Problem details: Once you have counted the lines below that contain "changed", give that number and nothing else.
** Data extracts follows **
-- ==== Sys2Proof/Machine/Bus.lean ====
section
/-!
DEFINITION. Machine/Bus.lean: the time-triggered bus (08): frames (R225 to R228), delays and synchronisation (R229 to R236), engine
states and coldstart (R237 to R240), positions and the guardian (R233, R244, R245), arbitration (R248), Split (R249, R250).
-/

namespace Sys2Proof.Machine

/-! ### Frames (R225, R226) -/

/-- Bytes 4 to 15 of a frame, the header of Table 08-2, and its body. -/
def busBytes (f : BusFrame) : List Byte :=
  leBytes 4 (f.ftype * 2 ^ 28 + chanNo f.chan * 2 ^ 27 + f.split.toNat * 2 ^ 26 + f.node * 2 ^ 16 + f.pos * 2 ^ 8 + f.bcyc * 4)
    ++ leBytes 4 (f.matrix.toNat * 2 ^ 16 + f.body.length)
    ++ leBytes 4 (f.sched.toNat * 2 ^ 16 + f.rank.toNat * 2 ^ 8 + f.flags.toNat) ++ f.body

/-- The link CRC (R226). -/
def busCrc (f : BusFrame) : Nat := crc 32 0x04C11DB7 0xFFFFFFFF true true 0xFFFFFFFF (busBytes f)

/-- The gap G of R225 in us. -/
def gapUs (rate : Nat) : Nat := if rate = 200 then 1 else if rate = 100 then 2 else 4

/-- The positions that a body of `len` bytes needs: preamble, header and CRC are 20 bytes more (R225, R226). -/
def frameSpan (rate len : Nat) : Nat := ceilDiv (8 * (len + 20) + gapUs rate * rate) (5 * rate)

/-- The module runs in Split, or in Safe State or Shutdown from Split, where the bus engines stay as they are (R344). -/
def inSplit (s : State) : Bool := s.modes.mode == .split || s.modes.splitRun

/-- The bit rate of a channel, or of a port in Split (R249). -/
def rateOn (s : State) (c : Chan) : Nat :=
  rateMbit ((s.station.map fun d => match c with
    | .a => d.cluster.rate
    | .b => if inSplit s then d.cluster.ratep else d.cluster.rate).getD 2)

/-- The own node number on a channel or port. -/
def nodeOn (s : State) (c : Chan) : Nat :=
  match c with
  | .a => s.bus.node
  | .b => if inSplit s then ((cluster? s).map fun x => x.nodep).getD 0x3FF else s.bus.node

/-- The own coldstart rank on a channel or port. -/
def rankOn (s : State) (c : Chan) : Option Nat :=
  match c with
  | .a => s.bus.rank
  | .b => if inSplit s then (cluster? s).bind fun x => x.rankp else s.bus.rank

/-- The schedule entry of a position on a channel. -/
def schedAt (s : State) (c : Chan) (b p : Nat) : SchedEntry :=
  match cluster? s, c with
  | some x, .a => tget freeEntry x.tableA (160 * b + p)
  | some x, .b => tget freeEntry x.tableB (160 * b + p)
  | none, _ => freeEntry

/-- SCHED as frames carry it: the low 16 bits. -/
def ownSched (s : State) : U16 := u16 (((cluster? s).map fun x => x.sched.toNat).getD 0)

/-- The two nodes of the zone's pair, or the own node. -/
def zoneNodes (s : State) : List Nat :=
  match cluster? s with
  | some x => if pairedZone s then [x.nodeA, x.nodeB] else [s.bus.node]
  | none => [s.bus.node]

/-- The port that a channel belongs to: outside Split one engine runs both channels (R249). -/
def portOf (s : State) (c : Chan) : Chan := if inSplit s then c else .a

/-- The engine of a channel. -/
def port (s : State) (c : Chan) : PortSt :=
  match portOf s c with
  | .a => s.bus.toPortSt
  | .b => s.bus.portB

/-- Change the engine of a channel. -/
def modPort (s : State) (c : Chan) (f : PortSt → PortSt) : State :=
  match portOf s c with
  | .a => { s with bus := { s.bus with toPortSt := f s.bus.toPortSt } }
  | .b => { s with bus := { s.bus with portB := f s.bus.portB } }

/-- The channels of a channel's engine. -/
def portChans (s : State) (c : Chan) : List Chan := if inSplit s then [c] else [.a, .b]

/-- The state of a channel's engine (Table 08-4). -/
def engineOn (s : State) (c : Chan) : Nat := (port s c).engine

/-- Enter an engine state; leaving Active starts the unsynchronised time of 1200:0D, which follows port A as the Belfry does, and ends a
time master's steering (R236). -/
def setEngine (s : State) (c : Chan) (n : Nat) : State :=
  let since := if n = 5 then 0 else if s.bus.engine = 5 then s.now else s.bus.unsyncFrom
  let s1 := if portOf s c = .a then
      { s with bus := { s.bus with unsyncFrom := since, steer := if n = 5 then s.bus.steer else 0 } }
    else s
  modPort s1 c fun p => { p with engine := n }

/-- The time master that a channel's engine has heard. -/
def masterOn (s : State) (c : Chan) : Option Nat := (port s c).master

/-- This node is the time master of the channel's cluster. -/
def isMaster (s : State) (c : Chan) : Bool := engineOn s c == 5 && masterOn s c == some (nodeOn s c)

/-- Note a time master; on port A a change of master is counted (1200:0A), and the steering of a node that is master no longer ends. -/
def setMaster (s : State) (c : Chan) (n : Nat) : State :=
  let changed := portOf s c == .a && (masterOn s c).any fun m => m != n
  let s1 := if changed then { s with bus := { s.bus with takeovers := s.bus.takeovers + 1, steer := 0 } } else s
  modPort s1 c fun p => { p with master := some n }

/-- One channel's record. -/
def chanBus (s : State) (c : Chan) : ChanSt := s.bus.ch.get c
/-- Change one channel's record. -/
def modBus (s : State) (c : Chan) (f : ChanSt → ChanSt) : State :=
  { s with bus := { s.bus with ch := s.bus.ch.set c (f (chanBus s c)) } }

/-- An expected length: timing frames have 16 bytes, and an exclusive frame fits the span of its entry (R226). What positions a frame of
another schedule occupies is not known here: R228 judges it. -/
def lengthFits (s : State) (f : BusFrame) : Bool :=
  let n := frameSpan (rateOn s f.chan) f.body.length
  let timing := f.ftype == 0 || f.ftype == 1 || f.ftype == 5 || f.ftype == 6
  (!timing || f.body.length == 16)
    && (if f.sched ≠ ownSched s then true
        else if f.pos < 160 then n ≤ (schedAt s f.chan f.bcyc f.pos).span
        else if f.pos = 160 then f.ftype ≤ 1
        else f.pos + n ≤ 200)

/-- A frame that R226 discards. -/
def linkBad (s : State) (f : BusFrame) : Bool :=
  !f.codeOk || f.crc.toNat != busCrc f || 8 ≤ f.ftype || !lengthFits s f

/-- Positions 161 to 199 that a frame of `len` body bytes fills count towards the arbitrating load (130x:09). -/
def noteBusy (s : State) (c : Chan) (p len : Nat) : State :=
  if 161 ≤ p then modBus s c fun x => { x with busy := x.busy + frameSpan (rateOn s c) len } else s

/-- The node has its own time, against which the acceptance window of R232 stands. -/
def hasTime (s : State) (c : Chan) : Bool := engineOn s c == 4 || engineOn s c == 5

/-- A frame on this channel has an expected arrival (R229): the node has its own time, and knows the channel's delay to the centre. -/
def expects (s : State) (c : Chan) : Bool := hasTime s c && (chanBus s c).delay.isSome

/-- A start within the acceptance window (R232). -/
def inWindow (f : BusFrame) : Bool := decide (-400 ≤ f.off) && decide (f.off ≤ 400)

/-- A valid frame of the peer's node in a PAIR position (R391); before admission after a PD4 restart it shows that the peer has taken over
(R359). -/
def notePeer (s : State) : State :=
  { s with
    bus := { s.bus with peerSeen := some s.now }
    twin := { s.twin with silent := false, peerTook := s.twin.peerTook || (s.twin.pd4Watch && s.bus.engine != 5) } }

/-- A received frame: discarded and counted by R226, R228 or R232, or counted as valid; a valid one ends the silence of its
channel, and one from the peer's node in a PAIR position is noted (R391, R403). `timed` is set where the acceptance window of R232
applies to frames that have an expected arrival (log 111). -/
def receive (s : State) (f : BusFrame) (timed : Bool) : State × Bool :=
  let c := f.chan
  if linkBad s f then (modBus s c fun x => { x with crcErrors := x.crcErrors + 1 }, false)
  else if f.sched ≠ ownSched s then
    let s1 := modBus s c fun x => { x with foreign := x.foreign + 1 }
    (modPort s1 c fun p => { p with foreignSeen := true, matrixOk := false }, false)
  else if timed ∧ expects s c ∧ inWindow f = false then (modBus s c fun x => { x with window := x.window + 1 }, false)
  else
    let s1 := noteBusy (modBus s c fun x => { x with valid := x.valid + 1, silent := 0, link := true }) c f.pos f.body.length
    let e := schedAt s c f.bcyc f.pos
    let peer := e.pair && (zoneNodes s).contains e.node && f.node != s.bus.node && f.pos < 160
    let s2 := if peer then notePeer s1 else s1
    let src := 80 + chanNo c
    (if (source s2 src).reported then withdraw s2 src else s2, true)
** End of Data extracts **
Solution to the problem: 2